Stored data entries

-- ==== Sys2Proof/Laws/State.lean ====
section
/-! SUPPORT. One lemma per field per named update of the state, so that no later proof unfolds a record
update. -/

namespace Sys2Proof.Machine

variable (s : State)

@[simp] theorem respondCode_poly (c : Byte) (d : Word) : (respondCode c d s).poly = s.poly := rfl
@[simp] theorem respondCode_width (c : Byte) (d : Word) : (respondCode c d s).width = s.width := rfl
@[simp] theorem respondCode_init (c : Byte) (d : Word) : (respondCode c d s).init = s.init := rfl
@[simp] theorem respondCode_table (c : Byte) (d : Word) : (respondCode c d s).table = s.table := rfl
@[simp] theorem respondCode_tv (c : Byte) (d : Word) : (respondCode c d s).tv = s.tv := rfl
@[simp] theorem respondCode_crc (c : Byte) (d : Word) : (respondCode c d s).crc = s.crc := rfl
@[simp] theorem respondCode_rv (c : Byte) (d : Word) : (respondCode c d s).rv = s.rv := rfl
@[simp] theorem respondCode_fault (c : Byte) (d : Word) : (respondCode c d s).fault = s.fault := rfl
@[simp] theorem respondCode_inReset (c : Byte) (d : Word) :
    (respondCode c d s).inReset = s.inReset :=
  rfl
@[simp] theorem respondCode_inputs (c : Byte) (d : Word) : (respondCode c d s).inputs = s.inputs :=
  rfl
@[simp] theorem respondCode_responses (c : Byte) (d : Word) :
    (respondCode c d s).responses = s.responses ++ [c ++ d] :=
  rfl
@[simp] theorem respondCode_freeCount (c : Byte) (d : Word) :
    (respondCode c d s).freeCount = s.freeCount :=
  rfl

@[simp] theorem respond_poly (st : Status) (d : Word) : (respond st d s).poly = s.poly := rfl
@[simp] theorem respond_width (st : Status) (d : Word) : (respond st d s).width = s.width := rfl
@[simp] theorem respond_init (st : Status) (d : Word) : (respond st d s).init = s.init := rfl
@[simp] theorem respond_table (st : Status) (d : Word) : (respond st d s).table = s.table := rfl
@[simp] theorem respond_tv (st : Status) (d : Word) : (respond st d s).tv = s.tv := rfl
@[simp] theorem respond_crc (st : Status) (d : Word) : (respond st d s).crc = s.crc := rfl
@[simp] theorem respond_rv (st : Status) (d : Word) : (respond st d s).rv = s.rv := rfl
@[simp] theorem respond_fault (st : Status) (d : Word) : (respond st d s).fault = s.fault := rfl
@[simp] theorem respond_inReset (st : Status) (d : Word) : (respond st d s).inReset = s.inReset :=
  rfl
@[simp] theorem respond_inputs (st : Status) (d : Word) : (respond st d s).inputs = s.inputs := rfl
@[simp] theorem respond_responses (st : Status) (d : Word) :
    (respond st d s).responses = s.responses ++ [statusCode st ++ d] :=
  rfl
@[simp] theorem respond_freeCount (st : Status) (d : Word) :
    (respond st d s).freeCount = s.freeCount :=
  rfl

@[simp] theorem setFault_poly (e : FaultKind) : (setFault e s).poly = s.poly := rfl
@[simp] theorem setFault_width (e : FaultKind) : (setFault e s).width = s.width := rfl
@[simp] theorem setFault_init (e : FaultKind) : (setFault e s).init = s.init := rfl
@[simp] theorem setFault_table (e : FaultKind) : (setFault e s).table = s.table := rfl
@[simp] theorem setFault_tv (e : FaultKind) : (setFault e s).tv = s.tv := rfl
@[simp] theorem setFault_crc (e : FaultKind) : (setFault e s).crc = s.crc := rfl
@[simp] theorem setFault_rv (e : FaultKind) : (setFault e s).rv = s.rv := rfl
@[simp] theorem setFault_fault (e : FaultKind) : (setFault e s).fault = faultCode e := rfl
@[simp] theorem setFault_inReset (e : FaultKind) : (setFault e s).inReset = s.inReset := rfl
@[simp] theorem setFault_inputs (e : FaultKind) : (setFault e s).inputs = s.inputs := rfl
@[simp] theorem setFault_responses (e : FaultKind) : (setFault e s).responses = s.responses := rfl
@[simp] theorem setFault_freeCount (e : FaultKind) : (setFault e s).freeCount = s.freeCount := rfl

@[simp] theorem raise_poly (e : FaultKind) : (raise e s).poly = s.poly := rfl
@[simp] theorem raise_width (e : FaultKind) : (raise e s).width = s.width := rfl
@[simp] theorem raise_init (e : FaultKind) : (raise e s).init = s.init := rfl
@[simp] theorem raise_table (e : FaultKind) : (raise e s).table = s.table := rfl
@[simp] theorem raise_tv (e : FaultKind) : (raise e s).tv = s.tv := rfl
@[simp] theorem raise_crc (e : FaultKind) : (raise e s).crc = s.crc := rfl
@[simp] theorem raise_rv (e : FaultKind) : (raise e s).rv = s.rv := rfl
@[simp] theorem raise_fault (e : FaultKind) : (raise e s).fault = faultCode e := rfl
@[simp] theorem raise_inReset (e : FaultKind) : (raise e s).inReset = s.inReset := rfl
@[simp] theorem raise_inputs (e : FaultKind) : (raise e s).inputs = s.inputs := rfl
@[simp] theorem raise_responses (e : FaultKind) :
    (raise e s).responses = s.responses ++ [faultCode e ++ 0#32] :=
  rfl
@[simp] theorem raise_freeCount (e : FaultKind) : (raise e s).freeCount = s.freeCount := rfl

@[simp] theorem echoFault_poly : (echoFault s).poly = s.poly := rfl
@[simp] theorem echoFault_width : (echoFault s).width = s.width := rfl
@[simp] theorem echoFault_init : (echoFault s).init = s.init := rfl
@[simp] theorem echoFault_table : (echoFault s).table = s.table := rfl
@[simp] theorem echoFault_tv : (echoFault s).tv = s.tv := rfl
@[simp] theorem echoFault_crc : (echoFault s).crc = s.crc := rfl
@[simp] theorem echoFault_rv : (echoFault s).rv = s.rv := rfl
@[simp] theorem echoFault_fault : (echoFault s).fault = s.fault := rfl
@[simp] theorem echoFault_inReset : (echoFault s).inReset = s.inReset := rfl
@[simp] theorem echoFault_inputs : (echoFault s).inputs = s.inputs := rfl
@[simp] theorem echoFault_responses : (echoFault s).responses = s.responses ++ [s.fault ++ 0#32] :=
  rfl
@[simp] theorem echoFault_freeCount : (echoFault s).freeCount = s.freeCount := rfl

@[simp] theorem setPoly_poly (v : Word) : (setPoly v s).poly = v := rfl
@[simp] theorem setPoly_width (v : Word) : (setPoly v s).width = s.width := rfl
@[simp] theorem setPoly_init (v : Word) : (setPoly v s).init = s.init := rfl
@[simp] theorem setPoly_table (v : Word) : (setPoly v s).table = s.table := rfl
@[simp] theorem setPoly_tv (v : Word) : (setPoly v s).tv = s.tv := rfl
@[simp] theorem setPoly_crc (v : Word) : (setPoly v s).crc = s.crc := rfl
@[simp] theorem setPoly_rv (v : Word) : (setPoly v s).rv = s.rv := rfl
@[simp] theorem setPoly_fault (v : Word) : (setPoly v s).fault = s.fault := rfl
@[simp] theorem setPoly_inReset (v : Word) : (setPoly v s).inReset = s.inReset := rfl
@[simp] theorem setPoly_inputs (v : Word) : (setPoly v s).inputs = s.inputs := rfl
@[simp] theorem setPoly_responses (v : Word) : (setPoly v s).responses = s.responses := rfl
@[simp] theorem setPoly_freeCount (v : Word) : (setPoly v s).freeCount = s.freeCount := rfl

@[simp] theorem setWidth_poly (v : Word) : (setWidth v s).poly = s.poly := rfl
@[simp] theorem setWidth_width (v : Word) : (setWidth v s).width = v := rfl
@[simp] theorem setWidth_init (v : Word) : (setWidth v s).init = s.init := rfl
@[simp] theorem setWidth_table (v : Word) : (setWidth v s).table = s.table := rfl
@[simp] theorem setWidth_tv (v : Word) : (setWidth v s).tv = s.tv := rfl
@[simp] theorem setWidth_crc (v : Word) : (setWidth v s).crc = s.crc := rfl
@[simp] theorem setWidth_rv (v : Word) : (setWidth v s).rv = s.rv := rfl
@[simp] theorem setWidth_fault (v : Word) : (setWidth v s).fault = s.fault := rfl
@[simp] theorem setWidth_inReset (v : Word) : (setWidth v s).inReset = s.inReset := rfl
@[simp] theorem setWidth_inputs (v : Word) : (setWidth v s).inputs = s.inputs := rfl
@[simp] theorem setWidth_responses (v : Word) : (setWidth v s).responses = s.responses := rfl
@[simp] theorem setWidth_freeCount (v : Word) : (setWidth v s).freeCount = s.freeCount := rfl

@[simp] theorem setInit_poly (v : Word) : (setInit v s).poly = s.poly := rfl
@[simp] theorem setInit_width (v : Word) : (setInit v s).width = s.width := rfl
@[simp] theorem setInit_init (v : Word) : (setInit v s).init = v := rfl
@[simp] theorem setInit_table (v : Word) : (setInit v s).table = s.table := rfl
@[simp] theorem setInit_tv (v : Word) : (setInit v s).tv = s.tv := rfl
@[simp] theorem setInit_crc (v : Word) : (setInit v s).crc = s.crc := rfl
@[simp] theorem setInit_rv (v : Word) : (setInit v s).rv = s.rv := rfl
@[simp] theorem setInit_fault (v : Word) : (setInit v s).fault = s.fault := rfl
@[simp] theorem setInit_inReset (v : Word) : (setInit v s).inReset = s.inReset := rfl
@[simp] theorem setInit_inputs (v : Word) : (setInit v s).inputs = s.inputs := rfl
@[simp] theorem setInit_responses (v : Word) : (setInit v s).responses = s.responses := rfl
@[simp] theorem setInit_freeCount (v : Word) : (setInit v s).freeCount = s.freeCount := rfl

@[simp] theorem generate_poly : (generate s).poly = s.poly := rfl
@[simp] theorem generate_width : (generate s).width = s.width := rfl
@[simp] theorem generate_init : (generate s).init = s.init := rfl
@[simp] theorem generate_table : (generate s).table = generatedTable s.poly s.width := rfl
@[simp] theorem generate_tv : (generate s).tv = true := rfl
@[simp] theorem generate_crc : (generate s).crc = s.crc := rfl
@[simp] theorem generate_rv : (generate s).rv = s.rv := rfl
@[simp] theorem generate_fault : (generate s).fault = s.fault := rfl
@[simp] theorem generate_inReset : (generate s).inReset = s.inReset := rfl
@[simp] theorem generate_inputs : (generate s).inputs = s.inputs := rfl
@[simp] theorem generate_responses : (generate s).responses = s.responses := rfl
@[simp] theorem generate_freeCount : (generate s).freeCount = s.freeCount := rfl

---

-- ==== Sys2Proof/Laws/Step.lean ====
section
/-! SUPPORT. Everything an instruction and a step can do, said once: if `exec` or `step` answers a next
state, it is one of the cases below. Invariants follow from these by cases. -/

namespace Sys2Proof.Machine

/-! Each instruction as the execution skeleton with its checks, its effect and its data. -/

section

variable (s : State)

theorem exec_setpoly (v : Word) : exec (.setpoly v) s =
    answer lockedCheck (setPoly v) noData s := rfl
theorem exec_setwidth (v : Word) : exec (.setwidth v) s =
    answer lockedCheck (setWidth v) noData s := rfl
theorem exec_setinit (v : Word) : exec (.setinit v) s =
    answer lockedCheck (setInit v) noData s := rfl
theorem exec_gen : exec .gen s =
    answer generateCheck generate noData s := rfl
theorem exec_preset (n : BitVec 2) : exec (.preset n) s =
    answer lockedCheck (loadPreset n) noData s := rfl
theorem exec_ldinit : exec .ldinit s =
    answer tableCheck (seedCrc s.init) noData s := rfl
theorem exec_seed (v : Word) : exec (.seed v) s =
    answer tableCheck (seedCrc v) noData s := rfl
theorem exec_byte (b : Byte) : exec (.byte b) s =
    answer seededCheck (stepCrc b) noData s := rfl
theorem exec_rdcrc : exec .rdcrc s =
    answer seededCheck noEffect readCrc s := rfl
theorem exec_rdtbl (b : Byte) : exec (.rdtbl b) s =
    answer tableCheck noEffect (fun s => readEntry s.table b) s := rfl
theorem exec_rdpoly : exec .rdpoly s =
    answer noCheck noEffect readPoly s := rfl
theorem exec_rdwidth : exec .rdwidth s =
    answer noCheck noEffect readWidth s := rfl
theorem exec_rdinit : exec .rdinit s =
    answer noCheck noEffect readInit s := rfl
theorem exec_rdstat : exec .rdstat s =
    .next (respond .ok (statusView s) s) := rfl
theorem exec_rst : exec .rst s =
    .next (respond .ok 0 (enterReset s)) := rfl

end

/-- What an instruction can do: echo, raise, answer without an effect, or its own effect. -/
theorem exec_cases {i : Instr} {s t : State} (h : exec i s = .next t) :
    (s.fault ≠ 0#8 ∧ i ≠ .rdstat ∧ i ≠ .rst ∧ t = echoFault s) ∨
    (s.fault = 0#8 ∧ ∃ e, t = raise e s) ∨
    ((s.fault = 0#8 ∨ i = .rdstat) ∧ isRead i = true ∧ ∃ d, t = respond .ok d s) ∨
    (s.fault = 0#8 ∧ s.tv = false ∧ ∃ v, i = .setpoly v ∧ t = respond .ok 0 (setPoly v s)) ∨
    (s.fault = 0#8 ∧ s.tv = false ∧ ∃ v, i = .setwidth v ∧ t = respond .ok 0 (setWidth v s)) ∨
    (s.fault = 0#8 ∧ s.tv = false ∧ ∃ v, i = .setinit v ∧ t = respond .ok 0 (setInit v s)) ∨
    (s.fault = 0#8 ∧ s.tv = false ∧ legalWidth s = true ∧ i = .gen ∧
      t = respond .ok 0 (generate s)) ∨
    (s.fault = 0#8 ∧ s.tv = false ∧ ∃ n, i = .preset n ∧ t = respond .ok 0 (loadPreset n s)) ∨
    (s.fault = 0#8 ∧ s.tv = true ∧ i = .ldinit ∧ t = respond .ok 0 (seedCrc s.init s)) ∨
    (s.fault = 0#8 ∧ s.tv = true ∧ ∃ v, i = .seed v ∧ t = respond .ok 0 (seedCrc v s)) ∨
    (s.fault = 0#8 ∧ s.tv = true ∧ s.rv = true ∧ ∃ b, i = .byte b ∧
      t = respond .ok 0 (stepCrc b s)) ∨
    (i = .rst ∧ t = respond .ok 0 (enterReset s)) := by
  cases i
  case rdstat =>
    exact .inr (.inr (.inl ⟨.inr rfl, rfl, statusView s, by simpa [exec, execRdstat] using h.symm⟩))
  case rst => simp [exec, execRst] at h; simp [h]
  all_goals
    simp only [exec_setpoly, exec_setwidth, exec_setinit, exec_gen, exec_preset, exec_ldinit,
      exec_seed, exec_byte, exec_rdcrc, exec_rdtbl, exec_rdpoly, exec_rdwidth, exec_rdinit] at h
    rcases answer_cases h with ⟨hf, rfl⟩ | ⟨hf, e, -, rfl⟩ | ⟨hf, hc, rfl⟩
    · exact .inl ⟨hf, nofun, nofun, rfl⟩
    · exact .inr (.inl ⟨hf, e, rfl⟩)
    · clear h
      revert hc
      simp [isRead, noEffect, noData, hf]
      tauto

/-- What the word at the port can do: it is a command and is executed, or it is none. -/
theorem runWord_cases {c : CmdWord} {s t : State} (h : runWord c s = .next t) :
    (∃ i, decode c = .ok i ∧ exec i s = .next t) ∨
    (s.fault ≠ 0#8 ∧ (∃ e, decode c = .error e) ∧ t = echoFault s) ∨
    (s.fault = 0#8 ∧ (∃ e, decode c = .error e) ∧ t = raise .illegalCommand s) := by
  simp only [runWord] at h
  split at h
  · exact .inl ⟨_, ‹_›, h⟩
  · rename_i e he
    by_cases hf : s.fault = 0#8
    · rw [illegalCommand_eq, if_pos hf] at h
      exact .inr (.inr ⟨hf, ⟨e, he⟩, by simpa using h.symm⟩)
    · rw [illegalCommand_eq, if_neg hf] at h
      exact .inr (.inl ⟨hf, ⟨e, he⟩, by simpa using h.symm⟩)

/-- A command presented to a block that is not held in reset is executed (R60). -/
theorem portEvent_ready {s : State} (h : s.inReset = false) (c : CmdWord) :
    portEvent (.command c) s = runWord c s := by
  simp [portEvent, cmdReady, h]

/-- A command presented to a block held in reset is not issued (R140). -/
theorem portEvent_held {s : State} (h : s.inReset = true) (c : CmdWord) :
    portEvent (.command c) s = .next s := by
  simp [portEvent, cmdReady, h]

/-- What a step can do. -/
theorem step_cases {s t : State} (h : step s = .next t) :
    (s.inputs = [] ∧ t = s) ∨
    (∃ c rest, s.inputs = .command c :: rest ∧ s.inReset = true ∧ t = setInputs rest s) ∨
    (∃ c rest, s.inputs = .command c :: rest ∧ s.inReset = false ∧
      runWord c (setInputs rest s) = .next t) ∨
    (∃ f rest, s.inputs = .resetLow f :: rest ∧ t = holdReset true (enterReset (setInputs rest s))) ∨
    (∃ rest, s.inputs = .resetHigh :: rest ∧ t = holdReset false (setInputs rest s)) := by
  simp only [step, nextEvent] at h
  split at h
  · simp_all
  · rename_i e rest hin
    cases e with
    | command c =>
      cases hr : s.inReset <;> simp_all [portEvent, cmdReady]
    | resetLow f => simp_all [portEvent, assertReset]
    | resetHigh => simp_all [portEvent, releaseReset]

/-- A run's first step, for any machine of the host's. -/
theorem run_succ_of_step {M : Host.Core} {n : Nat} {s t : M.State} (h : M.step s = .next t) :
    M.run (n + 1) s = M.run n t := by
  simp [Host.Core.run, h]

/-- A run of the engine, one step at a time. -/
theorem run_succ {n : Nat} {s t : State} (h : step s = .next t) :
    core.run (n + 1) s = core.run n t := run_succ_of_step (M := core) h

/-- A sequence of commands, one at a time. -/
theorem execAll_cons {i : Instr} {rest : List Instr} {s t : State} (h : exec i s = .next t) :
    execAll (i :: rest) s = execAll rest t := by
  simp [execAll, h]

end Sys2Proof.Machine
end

* [About this exercise]:
Copy only this part of the entries above: the line with "issued (R140). -/", the line with "(s.inputs = [] ∧ t = s) ∨", and the lines between, all exactly as written.

* [Your response]:
/-- A command presented to a block held in reset is not issued (R140). -/
theorem portEvent_held {s : State} (h : s.inReset = true) (c : CmdWord) :
    portEvent (.command c) s = .next s := by
  simp [portEvent, cmdReady, h]

/-- What a step can do. -/
theorem step_cases {s t : State} (h : step s = .next t) :
    (s.inputs = [] ∧ t = s) ∨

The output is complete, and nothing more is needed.